Après plus de 2 ans d'absence consécutive à son défaut de paiement, le Ghana s'apprête à renouer avec le marché financier local. Le pays lancera, dès la fin mars, une émission obligataire en monnaie locale d'une maturité de 7 ans.
Une opération hautement symbolique qui marque une tentative de normalisation financière, mais dont le succès dépendra de la confiance des investisseurs et de la solidité de la reprise macroéconomique.
Un retour stratégique après le choc du défaut
En décembre 2022, le Ghana suspendait une grande partie du service de sa dette, déclenchant un processus de restructuration dans le cadre d'un programme de soutien de 3 milliards de dollars du Fonds monétaire international. Cette situation avait de facto fermé l'accès du pays aux marchés.
Aujourd'hui, la donne évolue. En revenant avec une émission en cedis, les autorités cherchent à relancer un programme de financement domestique et à reconstruire une courbe de taux souverains, essentielle pour l'ensemble du système financier.
Au-delà de l'aspect technique, l'enjeu est de restaurer la crédibilité de la signature souveraine et recréer un lien de confiance avec les investisseurs locaux comme internationaux.
Une fenêtre macroéconomique plus favorable
Ce retour intervient dans un contexte sensiblement amélioré. L'inflation a fortement reculé pour atteindre 3,3%, un niveau proche de ses plus bas en plusieurs décennies. Dans le même temps, la banque centrale a engagé un assouplissement monétaire marqué, avec une baisse cumulée de 14 points de pourcentage des taux directeurs.
À cela s'ajoute un facteur externe déterminant : la hausse des prix de l'or, dont le Ghana est le premier producteur africain. Cette dynamique a permis de renforcer les réserves de change et de stabiliser le cedi, contribuant à améliorer les marges de manœuvre macroéconomiques.
Ces éléments créent un environnement plus propice à une réouverture progressive du marché obligataire.
Un pari sur la confiance des investisseurs
L'émission, dont la souscription s'ouvrira le 30 mars pour s'achever le 1er avril, constitue un test grandeur nature.

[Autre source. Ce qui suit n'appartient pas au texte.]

-- ==== Sys2Proof/Tests/Slice0.lean ====
section
/-! SUPPORT. The model's own tests. V<n> and E<n> are the vectors and examples of `95_test_vectors.md`, Program <n> its §3; every expected
result is the spec's. Last, the witnesses: for each statement with hypotheses, states and operands that meet them. -/

namespace Sys2Proof.Machine

/-! ### Well-formedness: each check refuses an ill-formed table -/

/-- R44's first condition: `THR[0]` is 1. -/
def tableNotFromZero : ThrTable := { Config.nib1 with t0 := 1 }
/-- R44's second condition: `THR[3] = THR[4]`. -/
def tableNotIncreasing : ThrTable := { Config.nib1 with t3 := 0x0000FFFF }
/-- A legal table that is not the default one; its top entry is the largest word (log 15). -/
def steepTable : ThrTable := ⟨0, 1, 2, 3, 4, 5, 6, 0xFFFFFFFF⟩

theorem test_wellFormed_starts_at_zero :
    tableNotFromZero.startsAtZero = false ∧ tableNotFromZero.increasing = true ∧ tableNotFromZero.legal = false := by decide
theorem test_wellFormed_increasing :
    tableNotIncreasing.startsAtZero = true ∧ tableNotIncreasing.increasing = false ∧ tableNotIncreasing.legal = false := by decide
theorem test_wellFormed_legal : Config.nib1.legal = true ∧ steepTable.legal = true := by decide
theorem test_illegal_table_refused :
    (step ((State.reset.withTable tableNotIncreasing).present (requestFor .cls)) matches .refused .illegalThresholdTable) = true := by
  decide
theorem test_wellFormed_every_operation : ∀ i : Instr, i.wellFormed = true := by intro i; cases i <;> rfl

/-! ### Decoding: one word for each constructor, from the table of R36 -/

theorem test_decode_thr : decode [0b00000000#8] = .ok (.thr, []) := by rfl
theorem test_decode_cls : decode [0b00000001#8] = .ok (.cls, []) := by rfl
theorem test_decode_sort : decode [0b00000010#8] = .ok (.sort, []) := by rfl
theorem test_decode_papply : decode [0b00000011#8] = .ok (.papply, []) := by rfl
theorem test_decode_penc : decode [0b00000100#8] = .ok (.penc, []) := by rfl
theorem test_decode_pdec : decode [0b00000101#8] = .ok (.pdec, []) := by rfl
theorem test_decode_pinv : decode [0b00000110#8] = .ok (.pinv, []) := by rfl
theorem test_decode_dfwd : decode [0b00000111#8] = .ok (.dfwd, []) := by rfl
theorem test_decode_dinv : decode [0b00001000#8] = .ok (.dinv, []) := by rfl
theorem test_decode_hpack : decode [0b00001001#8] = .ok (.hpack, []) := by rfl
theorem test_decode_hunpk : decode [0b00001010#8] = .ok (.hunpk, []) := by rfl
theorem test_decode_enc : decode [0b00001011#8] = .ok (.enc, []) := by rfl
theorem test_decode_dec : decode [0b00001100#8] = .ok (.dec, []) := by rfl
theorem test_decode_reservedD : decode [0b00001101#8] = .ok (.reservedD, []) := by rfl
theorem test_decode_reservedE : decode [0b00001110#8] = .ok (.reservedE, []) := by rfl
theorem test_decode_reservedF : decode [0b00001111#8] = .ok (.reservedF, []) := by rfl
theorem test_decode_nothing : decode [] = .error .noRequestWord := by rfl
theorem test_decode_leaves_the_rest : decode [0x0B#8, 0xFF#8] = .ok (.enc, [0xFF#8]) := by rfl

theorem test_decodeTableWord : decodeTableWord 8 0xC = some .dec ∧ decodeTableWord 8 0xD = some .reservedD := by decide
theorem test_withFetchWord :
    (step (State.reset.withFetchWord 8 0xB) matches .next _) = true ∧ (State.reset.withFetchWord 8 0xB).req.op = 0xB := by decide

/-! ### One request each (at most two an operation), from reset with the default table -/

/-- The response just after reset to operation `i`, its operands given by `f`. -/
def ask (i : Instr) (f : Request → Request) : Option Response := answerOf Config.nib1 (f (requestFor i))

theorem test_thr_V8 : ask .thr ({ · with bb := 7 }) = some ⟨⟨0x0FFFFFFF, 0, 0, 0⟩, 0, 0, 0, 0x00⟩ := by decide
theorem test_thr_V9_ignores_high_bits : ask .thr ({ · with bb := 0xFB }) = some ⟨⟨4095, 0, 0, 0⟩, 0, 0, 0, 0x00⟩ := by decide
theorem test_cls_V23 : ask .cls ({ · with va := ⟨0x0FFFFFFE, 0, 0, 0⟩ }) = some ⟨⟨0, 0, 0, 0⟩, 0, 0, 6, 0x00⟩ := by decide
theorem test_cls_V26_ignores_other_elements :
    ask .cls ({ · with va := ⟨123, 0xFFFFFFFF, 0xFFFFFFFF, 0xFFFFFFFF⟩ }) = some ⟨⟨0, 0, 0, 0⟩, 0, 0, 1, 0x00⟩ := by decide
theorem test_sort_V37_tie : ask .sort ({ · with va := ⟨3, 1, 4, 1⟩ }) = some ⟨⟨1, 1, 3, 4⟩, 0x8D, 0, 0, 0x00⟩ := by decide
theorem test_sort_V40_unsigned :
    ask .sort ({ · with va := ⟨0x80000000, 0x7FFFFFFF, 1, 0⟩ }) = some ⟨⟨0, 1, 0x7FFFFFFF, 0x80000000⟩, 0x1B, 0, 0, 0x00⟩ := by decide
theorem test_papply_V67 :
    ask .papply ({ · with va := ⟨10, 20, 30, 40⟩, pa := 0x1E }) = some ⟨⟨30, 40, 20, 10⟩, 0, 0, 0, 0x00⟩ := by decide
theorem test_papply_V73_invalid :
    ask .papply ({ · with va := ⟨10, 20, 30, 40⟩, pa := 0xA4 }) = some ⟨⟨10, 20, 30, 30⟩, 0, 0, 0, 0x02⟩ := by decide
theorem test_penc_V94 : ask .penc ({ · with pa := 0x87 }) = some ⟨⟨0, 0, 0, 0⟩, 0, 0x11, 0, 0x00⟩ := by decide
theorem test_penc_V100_invalid : ask .penc ({ · with pa := 0xFF }) = some ⟨⟨0, 0, 0, 0⟩, 0, 0x1E, 0, 0x02⟩ := by decide
theorem test_pdec_V106 : ask .pdec ({ · with ba := 0x12 }) = some ⟨⟨0, 0, 0, 0⟩, 0x9C, 0, 0, 0x00⟩ := by decide
theorem test_pdec_V110_invalid : ask .pdec ({ · with ba := 0x35 }) = some ⟨⟨0, 0, 0, 0⟩, 0xE4, 0, 0, 0x01⟩ := by decide
theorem test_pinv_V118 : ask .pinv ({ · with ba := 0xF2 }) = some ⟨⟨0, 0, 0, 0⟩, 0x78, 0, 0, 0x00⟩ := by decide
theorem test_pinv_V120_invalid : ask .pinv ({ · with ba := 0x1E }) = some ⟨⟨0, 0, 0, 0⟩, 0xE4, 0, 0, 0x01⟩ := by decide
theorem test_dfwd_V126 :
    ask .dfwd ({ · with va := ⟨15, 15, 16, 0xFFFFFFFF⟩ }) = some ⟨⟨0, 0, 1, 0xFFFFFFEF⟩, 0, 0, 1, 0x00⟩ := by decide
theorem test_dfwd_V132_one_borrow :
    ask .dfwd ({ · with va := ⟨0, 0xFFFFFFFF, 0, 0xFFFFFFFF⟩ }) = some ⟨⟨0, 0xFFFFFFFF, 1, 0xFFFFFFFF⟩, 0, 0, 0, 0x04⟩ := by decide
theorem test_dinv_V138_one_carry :
    ask .dinv ({ · with va := ⟨0, 0xFFFFFFFF, 1, 0⟩ }) = some ⟨⟨0, 0xFFFFFFFF, 0, 0⟩, 0, 0, 0, 0x04⟩ := by decide
theorem test_dinv_V140_ignores_high_bits :
    ask .dinv ({ · with va := ⟨1, 0, 0, 0⟩, bb := 0xF9 }) = some ⟨⟨16, 16, 16, 16⟩, 0, 0, 0, 0x00⟩ := by decide
theorem test_hpack_V146_ignores_high_bits :
    ask .hpack ({ · with ba := 0x3B, bb := 1 }) = some ⟨⟨0, 0, 0, 0⟩, 0, 0x3B, 0, 0x00⟩ := by decide
theorem test_hpack_V148_invalid :
    ask .hpack ({ · with ba := 0xFF, bb := 0xFF }) = some ⟨⟨0, 0, 0, 0⟩, 0, 0xFF, 0, 0x01⟩ := by decide
theorem test_hunpk_V152 : ask .hunpk ({ · with ba := 0xF2 }) = some ⟨⟨0, 0, 0, 0⟩, 0, 0x12, 7, 0x00⟩ := by decide
theorem test_hunpk_V157_invalid : ask .hunpk ({ · with ba := 0x74 }) = some ⟨⟨0, 0, 0, 0⟩, 0, 0x14, 3, 0x01⟩ := by decide
theorem test_enc_V169 :
    ask .enc ({ · with va := ⟨4096, 0x00011170, 16, 0x10000000⟩ }) =
      some ⟨⟨1, 4080, 0x00010170, 0x0FFEEE90⟩, 0xD2, 0x3B, 1, 0x00⟩ := by decide
theorem test_enc_V171 : ask .enc ({ · with va := ⟨15, 14, 255, 254⟩ }) = some ⟨⟨14, 1, 239, 1⟩, 0xB1, 0x17, 0, 0x00⟩ := by decide
theorem test_dec_V184 :
    ask .dec ({ · with ba := 0x3B, va := ⟨1, 4080, 0x00010170, 0x0FFEEE90⟩ }) =
      some ⟨⟨4096, 0x00011170, 16, 0x10000000⟩, 0xC9, 0x1B, 1, 0x00⟩ := by decide
theorem test_dec_V189_two_causes :
    ask .dec ({ · with ba := 0xE0, va := ⟨0xF0000001, 0, 0, 0⟩ }) = some ⟨⟨0, 0, 0, 0⟩, 0xE4, 0, 7, 0x05⟩ := by decide
theorem test_reservedD_V192_ignores_operands :
    ask .reservedD ({ · with va := ⟨1, 2, 3, 4⟩, pa := 0xE4, ba := 0x1C, bb := 7 }) = some ⟨⟨0, 0, 0, 0⟩, 0, 0, 0, 0x08⟩ := by decide
theorem test_reservedE_V193 : ask .reservedE id = some ⟨⟨0, 0, 0, 0⟩, 0, 0, 0, 0x08⟩ := by decide
theorem test_reservedF_V194 : ask .reservedF id = some ⟨⟨0, 0, 0, 0⟩, 0, 0, 0, 0x08⟩ := by decide

/-! ### The written form (R39's own examples) -/

theorem test_written_sort :
    requestChars .sort { requestFor .sort with va := ⟨7, 6, 4, 3⟩ } = "SORT VA=[7,6,4,3]".toList ∧
    (ask .sort ({ · with va := ⟨7, 6, 4, 3⟩ })).map responseChars = some "-> VZ=[3,4,6,7], PZ=[3,2,1,0] (0x1B), ST=0x00".toList := by
  decide
theorem test_written_hpack :
    requestChars .hpack { requestFor .hpack with ba := 0x03 } = "HPACK BA=0x03, BB=0".toList ∧
    (ask .hpack ({ · with ba := 0x03 })).map responseChars = some "-> BZ=0x03, ST=0x00".toList := by decide

/-! ### The host, with a layer of sixteen bytes a block -/

/-- The four bytes of a word, the most significant first. -/
def wordToBytes (w : Word) : List Byte := [w.extractLsb' 24 8, w.extractLsb' 16 8, w.extractLsb' 8 8, w.extractLsb' 0 8]

/-- The word of four bytes, the most significant first. -/
def bytesToWord (a b c d : Byte) : Word := a ++ b ++ c ++ d

theorem bytesToWord_extract (w : Word) :
    bytesToWord (w.extractLsb' 24 8) (w.extractLsb' 16 8) (w.extractLsb' 8 8) (w.extractLsb' 0 8) = w := by
  unfold bytesToWord
  ext i hi
  simp only [BitVec.getElem_append, BitVec.getElem_extractLsb']
  split <;> [skip; split <;> [skip; split]] <;> (rw [← BitVec.getLsbD_eq_getElem]; congr 1; omega)
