/-- Vectors X2 and X3. -/
theorem test_add_wraps :
    (after (exec .add (chain 15 1 7 9))).map regs = some (0, 7, 9, 0) ∧
    (after (exec .add (chain 15 15 1 2))).map regs = some (14, 1, 2, 0) := by decide

/-- Vector X9. -/
theorem test_and : (after (exec .and (chain 12 10 3 7))).map regs = some (8, 3, 7, 0) := by decide

/-- Vector X14. -/
theorem test_or : (after (exec .or (chain 12 10 3 7))).map regs = some (14, 3, 7, 0) := by decide

/-- Vector X19: the chain does not move. -/
theorem test_not : (after (exec .not (chain 5 9 3 1))).map regs = some (10, 9, 3, 1) := by decide

/-! ### Commands: vectors of 95_test_vectors.md 2.7 -/

/-- Vector K2. -/
theorem test_step_of_empty_program :
    (after (step (given [.step []]))).map (fun t => t.results) = some [.noMoreInstructions] := by decide

/-- Vector K5: an illegal word under `step`. -/
theorem test_step_of_illegal_word :
    (after (step (given [.step [0x00]]))).map (fun t => (t.pc, t.running, t.results)) =
      some (1, true, [.fault (.unknownOpcode 0)]) := by decide

/-- Vector K7, the first transition: `execute` resets `pc` and `running` only. -/
theorem test_execute_begins :
    (after (step { chain 7 7 7 7 with mem := [(1, 1)], pc := 9, running := false,
                                       commands := [.execute [0x21]] })).map
      (fun t => (regs t, t.mem, t.pc, t.running)) = some ((7, 7, 7, 7), [(1, 1)], 0, true) := by decide

/-- Vector K8. -/
theorem test_clear_state :
    (after (step { chain 7 7 7 7 with pc := 9, running := false, commands := [.clearState] })) =
      some { State.reset with results := [.completed] } := by decide

/-- Vector K10: `step` after STOP. -/
theorem test_step_after_stop :
    (after (step { chain 5 0 0 0 with pc := 2, running := false,
                                      commands := [.step [0x25, 0x1F, 0x26]] })).map
      (fun t => (regs t, t.pc, t.running)) = some ((6, 5, 0, 0), 3, false) := by decide

/-- Vector K13. -/
theorem test_state_after_reset :
    (after (step (given [.state]))).map (fun t => t.results) =
      some [.snapshot ⟨0, 0, 0, 0, 0, [0, 0, 0, 0, 0, 0, 0, 0, 0, 0, 0, 0, 0, 0, 0, 0]⟩] := by decide

/-- The first instruction after reset is the word presented. -/
theorem test_presented_word_runs :
    (after (step (State.reset.withFetchWord 8 0x25))).map (fun t => (t.a, t.pc, t.results)) =
      some (5, 1, [.completed]) := by decide

/-! ### The assembler: vectors of 95_test_vectors.md 2.2 -/

/-- Vectors A1, A2, A10, A13. -/
theorem test_assemble_line :
    assemble "load 5" = .ok [0x25] ∧ assemble "  LOAD   5   " = .ok [0x25] ∧
    assemble "LOAD 5 6 7" = .ok [0x25] ∧ assemble "LOAD 3#c" = .ok [0x23] := by decide

/-- Vectors A3, A4, A5, A6. -/
theorem test_assemble_defaults :
    assemble "# only a comment" = .ok [] ∧ assemble "" = .ok [] ∧
    assemble "ADD" = .ok [0x50] ∧ assemble "ADD 7" = .ok [0x57] := by decide

/-- Vectors A7, A8, A9 and the example of R65. -/
theorem test_assemble_truncates :
    assemble "STORE 15" = .ok [0x3F] ∧ assemble "STORE 16" = .ok [0x30] ∧
    assemble "LOAD -1" = .ok [0x2F] ∧ assemble "LOAD 20" = .ok [0x24] := by decide

/-- Vectors A11 and A12: the one error that applies. -/
theorem test_assembler_errors :
    assemblerErrors "LOAD x".toList = [.malformedOperand ['x']] ∧
    assemblerErrors "NOP".toList = [.unknownInstruction ['N', 'O', 'P']] := by decide

/-! ### Witnesses: concrete data that meet a statement's hypotheses, one theorem a statement -/

/-- A program that stores 9 to cell 0, ready to be stepped. -/
def storing : State := { chain 9 0 0 0 with mem := vectorMemory, commands := [.step [0x30]] }

/-- An `execute` in progress at its last word, a STOP. -/
def stopping : State := { chain 1 2 3 4 with pc := 1, active := some [0x21, 0x10] }

/-- An `execute` in progress at an illegal word. -/
def faulting : State := { chain 5 0 0 0 with pc := 1, active := some [0x25, 0x90, 0x26] }

theorem witness_IllegalWordsAreRejected :
    opcodeField 0x0F = 0 ∧ 9 ≤ (opcodeField 0x90).toNat ∧ (opcodeField 0x10).toNat = 1 ∧
    (opcodeField 0x8F).toNat = 8 := by decide

theorem witness_DecodeOfEncodeIsTheInstruction :
    (Instr.store 15).wellFormed = true ∧ decode (encode (.store 15)) = .ok (.store 15) := by decide

theorem witness_DecodedInstructionIsWellFormed : decode 0x4F = .ok (.fetch 15) ∧ decode 0x5A = .ok .add := by decide

theorem witness_EveryStepKeepsCellsInRange :
    ∃ t, storing.CellsInRange ∧ step storing = .next t ∧ t.mem = [(0, 9), (4, 11), (15, 6)] := by
  refine ⟨_, ?_, rfl, by decide⟩
  unfold State.CellsInRange
  decide

theorem witness_EveryStepKeepsRunInRange : ∃ t, stopping.RunInRange ∧ step stopping = .next t ∧ t.pc = 2 := by
  refine ⟨_, fun p h => ?_, rfl, rfl⟩
  cases h
  decide

theorem witness_PcNeverOutgrowsItsRegister :
    ∃ t, 2 < 2 ^ 2 ∧ stopping.PcBounded 2 ∧ step stopping = .next t := by
  refine ⟨_, by decide, ⟨by decide, fun p h => ?_, fun c h => ?_⟩, rfl⟩
  · cases h
    decide
  · cases h

theorem witness_StopClearsRunningOnly :
    fetchWord [0x21, 0x10] stopping.pc = some 0x10 ∧ decode 0x10 = .ok .stop ∧
    stopping.active = some [0x21, 0x10] ∧ stopping.running = true ∧
    fetchWord [0x10] (given [.step [0x10]]).pc = some 0x10 ∧ (given [.step [0x10]]).active = none ∧
    (given [.step [0x10]]).commands = [.step [0x10]] := by decide

/-- The two clauses of STORE and of FETCH, at the addresses where they meet. -/
theorem witness_StoreWritesOneCell_FetchPushesCell :
    (after (exec (.store 15) (chain 5 1 2 3))).map (fun t => t.mem) = some [(15, 5)] ∧
    (after (exec (.store 16) (chain 5 1 2 3))).map (fun t => t.mem) = some [] ∧
    (after (exec (.fetch 15) (chain 5 1 2 3))).map regs = some (0, 5, 1, 2) ∧
    (after (exec (.fetch 16) (chain 5 1 2 3))).map regs = some (5, 1, 2, 3) := by decide

theorem witness_NonStoringInstructionsLeaveMemory :
    ∃ t, (∀ addr, storesTo addr (.load 3) = false) ∧ exec (.load 3) storing = .next t :=
  ⟨_, fun _ => rfl, rfl⟩

theorem witness_StoreFrame : ∃ t, exec (.store 4) storing = .next t ∧ t.mem = [(4, 9), (15, 6)] :=
  ⟨_, rfl, by decide⟩

theorem witness_OnlyStopClearsRunning : ∃ t, exec .stop storing = .next t ∧ t.running = false := ⟨_, rfl, rfl⟩

theorem witness_ChainMovesOnlyByPushAndPop :
    ∃ t, exec .or (chain 1 2 3 4) = .next t ∧ regs t = (3, 3, 4, 0) := ⟨_, rfl, by decide⟩

theorem witness_MemWriteWritesBelowSixteenOnly :
    memRead (memWrite (chain 0 0 0 0) 15 7) 15 = some 7 ∧ memWrite (chain 0 0 0 0) 16 7 = chain 0 0 0 0 ∧
    decode 0x3F = .ok (.store 15) := by decide

theorem witness_MemReadHasNoValueFromSixteenOn :
    memRead storing 15 = some 6 ∧ memRead storing 16 = none ∧ decode 0x4F = .ok (.fetch 15) := by decide

theorem witness_FetchGivesMostRecentStore :
    15 < 16 ∧ ∀ i ∈ [Instr.load 3, .store 14, .fetch 15, .add], storesTo 15 i = false := by decide

theorem witness_OnlyStoreAndClearChangeACell :
    (∃ t, step storing = .next t ∧ Memory.cell t.mem 0 ≠ Memory.cell storing.mem 0) ∧
    ∃ t, step { storing with commands := [.clearState] } = .next t ∧
      Memory.cell t.mem 4 ≠ Memory.cell storing.mem 4 :=
  ⟨⟨_, rfl, by decide⟩, ⟨_, rfl, by decide⟩⟩

theorem witness_PcMovesOnlyAsTheCycleAndCommandsSay :
    (storing.nextWord = some 0x30 ∧ faulting.nextWord = some 0x90 ∧
      (given [.execute [0x30]]).nextWord = none ∧ (given []).nextWord = none ∧
      (given [.step []]).nextWord = none) ∧ ∃ t, step storing = .next t ∧ t.pc = 1 := ⟨by decide, _, rfl, rfl⟩

theorem witness_RunningWrittenOnlyByStopExecuteAndClear :
    (∃ t, step stopping = .next t ∧ stopping.running = true ∧ t.running = false) ∧
    ∃ t, step { given [.execute []] with running := false } = .next t ∧ t.running = true :=
  ⟨⟨_, rfl, rfl, rfl⟩, ⟨_, rfl, rfl⟩⟩

/-- The clauses at `pc = len(P) - 1` and `pc = len(P)`, with a legal and an illegal word. -/
theorem witness_StepCommandRunsOneInstruction :
    storing.active = none ∧ storing.commands = [.step [0x30]] ∧ storing.pc < [(0x30 : Byte)].length ∧
    fetchWord [0x30] storing.pc = some 0x30 ∧ decode 0x30 = .ok (.store 0) ∧
    ([0x30] : Program).length ≤ { storing with pc := 1 }.pc ∧
    fetchWord [0xF3] State.reset.pc = some 0xF3 ∧ decode 0xF3 = .error (.unknownOpcode 15) := by decide

theorem witness_ExecuteTurnRunsDecodedInstruction :
    stopping.active = some [0x21, 0x10] ∧ stopping.running = true ∧
    fetchWord [0x21, 0x10] stopping.pc = some 0x10 ∧ decode 0x10 = .ok .stop := by decide

theorem witness_PresentedWordIsRunNext : decodeTableWord 8 0x8F = some .not := by decide

/-- The begin of an `execute`, and the loop test failing by the flag, failing by the end, and holding. -/
theorem witness_ExecuteLoopFollowsItsTest :
    ((given [.execute [0x21]]).active = none ∧ (given [.execute [0x21]]).commands = [.execute [0x21]]) ∧
    ¬ ({ stopping with running := false }.running = true ∧ stopping.pc < 2) ∧
    ¬ ({ stopping with pc := 2 }.running = true ∧ { stopping with pc := 2 }.pc < 2) ∧
    (stopping.running = true ∧ stopping.pc < 2 ∧ decode 0x10 = .ok .stop) ∧
    faulting.running = true ∧ faulting.pc < 3 ∧ decode 0x90 = .error (.unknownOpcode 9) := by decide

theorem witness_UnknownOpcodeAdvancesPcOnly :
    fetchWord [0x25, 0x90, 0x26] faulting.pc = some 0x90 ∧ 9 ≤ (opcodeField 0x90).toNat ∧
    faulting.active = some [0x25, 0x90, 0x26] ∧ faulting.running = true ∧
    fetchWord [0x00] (given [.step [0x00]]).pc = some 0x00 ∧ opcodeField 0x00 = 0 ∧
    (given [.step [0x00]]).active = none ∧ (given [.step [0x00]]).commands = [.step [0x00]] := by decide

theorem witness_StepResumesAfterIllegalWord :
    (given [.step [0x00, 0x24], .step [0x00, 0x24]]).active = none ∧
    fetchWord [0x00, 0x24] 0 = some 0x00 ∧ decode 0x00 = .error (.unknownOpcode 0) ∧
    fetchWord [0x00, 0x24] (0 + 1) = some 0x24 ∧ decode 0x24 = .ok (.load 4) := by decide

theorem witness_NoMoreInstructionsChangesNothing :
    ∃ t, (given [.step []]).active = none ∧ ([] : Program).length ≤ (given [.step []]).pc ∧
      step (given [.step []]) = .next t ∧ t.results = [] ++ [.noMoreInstructions] :=
  ⟨_, rfl, by decide, rfl, rfl⟩

theorem witness_StepIgnoresRunningFlag :
    storing.active = none ∧ storing.commands = .step [0x30] :: [] := by decide

theorem witness_StateCommandReturnsSnapshot :
    (given [.state]).active = none ∧ (given [.state]).commands = .state :: [] := by decide

theorem witness_ClearStateResetsEngine :
    { storing with commands := [.clearState] }.active = none ∧
    { storing with commands := [.clearState] }.commands = .clearState :: [] := by decide

theorem witness_IdleEngineExecutesNothing : State.reset.active = none ∧ State.reset.commands = [] := by decide

theorem witness_MachineRefinesWholeCommands :
    (given [.execute [0x21, 0x10], .state]).active = none ∧
    (given [.execute [0x21, 0x10], .state]).commands = .execute [0x21, 0x10] :: [.state] := by decide

theorem witness_IdleRunningFlagIsUnobservable : storing.active = none := by decide

theorem witness_SteppingEqualsExecutingWithoutStop :
    ∀ w ∈ ([0x21, 0x50, 0x90] : Program), decode w ≠ .ok .stop := by decide

theorem witness_AssemblerEmitsLegalWordsOnly_AssembledProgramNeverFaults :
    assemble "LOAD 2\nLOAD 15\nADD" = .ok [0x22, 0x2F, 0x50] ∧ (0x2F : Byte) ∈ ([0x22, 0x2F, 0x50] : Program) := by
  decide

theorem witness_AssemblerReportsAnApplicableError :
    assemblerErrors "STOP".toList = [] ∧ assemblerErrors "JUMP x".toList ≠ [] := by decide

theorem witness_DisassemblyAssemblesBack : disassemble 0x2F = some "LOAD 15" := by decide

end Sys2Proof.Machine
end

section
/-! SUPPORT. What an instruction leaves unchanged, and what a step does to the engine whatever the host's side:
the rules of 10_state.md. -/

namespace Sys2Proof.Machine

/-! ### Inversion of `exec` -/

/-- Everything an instruction can do: one constructor per instruction, two for FETCH (R31, R112). -/
inductive ExecCase (s : State) : Instr → State → Prop where
  | stop : ExecCase s .stop s.clearRunning
  | load (data : Nibble) : ExecCase s (.load data) (s.push data)
  | store (addr : Nat) : ExecCase s (.store addr) (memWrite s addr s.a)
  | fetchPushes (addr : Nat) (v : Nibble) : memRead s addr = some v → ExecCase s (.fetch addr) (s.push v)
  | fetchOutside (addr : Nat) : memRead s addr = none → ExecCase s (.fetch addr) s
  | add : ExecCase s .add (s.combine addNibbles)
  | and : ExecCase s .and (s.combine fun x y => x &&& y)
  | or : ExecCase s .or (s.combine fun x y => x ||| y)
  | not : ExecCase s .not (s.setA (~~~s.a))

theorem exec_cases {i : Instr} {s t : State} (h : exec i s = .next t) : ExecCase s i t := by
  cases i with
  | fetch addr =>
    obtain rfl : s.pushCell addr = t := Host.Outcome.next.inj h
    rcases s.pushCell_cases addr with ⟨v, hv, hpush⟩ | ⟨hnone, hskip⟩
    · exact hpush ▸ .fetchPushes addr v hv
    · exact hskip.symm ▸ .fetchOutside addr hnone
  | stop => cases h; exact .stop
  | load data => cases h; exact .load data
  | store addr => cases h; exact .store addr
  | add => cases h; exact .add
  | and => cases h; exact .and
  | or => cases h; exact .or
  | not => cases h; exact .not

/-! ### The frame of `exec` -/

/-- What `exec` leaves outside the registers and memory: everything but the flag that STOP clears. -/
theorem exec_eq_withOutside {i : Instr} {s t : State} (h : exec i s = .next t) :
    t = t.withOutside s.pc (s.running && decide (i ≠ .stop)) s.active s.commands s.results := by
  have hself : s.withOutside s.pc s.running s.active s.commands s.results = s := rfl
  have hout := exec_withOutside h s.pc s.running s.active s.commands s.results
  rw [hself, h] at hout
  exact Host.Outcome.next.inj hout

section
variable {i : Instr} {s t : State} (h : exec i s = .next t)
include h

theorem exec_pc : t.pc = s.pc := (congrArg State.pc (exec_eq_withOutside h) :)

theorem exec_running : t.running = (s.running && decide (i ≠ .stop)) :=
  (congrArg State.running (exec_eq_withOutside h) :)

theorem exec_active : t.active = s.active := (congrArg State.active (exec_eq_withOutside h) :)

theorem exec_commands : t.commands = s.commands := (congrArg State.commands (exec_eq_withOutside h) :)

theorem exec_results : t.results = s.results := (congrArg State.results (exec_eq_withOutside h) :)

/-- The memory list changes by the `MemWrite` of a STORE or not at all (R36). -/
theorem exec_mem : t.mem = s.mem ∨ ∃ addr, i = .store addr ∧ t.mem = (memWrite s addr s.a).mem := by
  cases exec_cases h with
  | store addr => exact .inr ⟨addr, rfl, rfl⟩
  | stop | load | fetchPushes | fetchOutside | add | and | or | not => exact .inl rfl

theorem exec_keeps_wf (hwf : Memory.wf s.mem) : Memory.wf t.mem := by
  rcases exec_mem h with hmem | ⟨addr, -, hmem⟩
  · rwa [hmem]
  · rw [hmem]
    exact memWrite_wf hwf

Le montant exact sera fixé au lancement, dans le cadre d'un objectif annuel de levée d'environ 20,2 milliards de cedis via des instruments de moyen et long terme.
Pour les autorités, il s'agit non seulement de mobiliser des ressources, mais aussi de relancer une dynamique de marché. En reconstituant des références de taux à différentes maturités, le Ghana espère redonner de la visibilité aux investisseurs et fluidifier le financement de l'économie.
Cependant, l'équation reste délicate. La baisse des taux domestiques, si elle soutient l'économie, pourrait limiter l'attractivité des rendements pour les investisseurs étrangers. Ces derniers pourraient néanmoins être sensibles à l'argument de diversification, dans un contexte global marqué par la recherche de nouvelles opportunités sur les marchés émergents.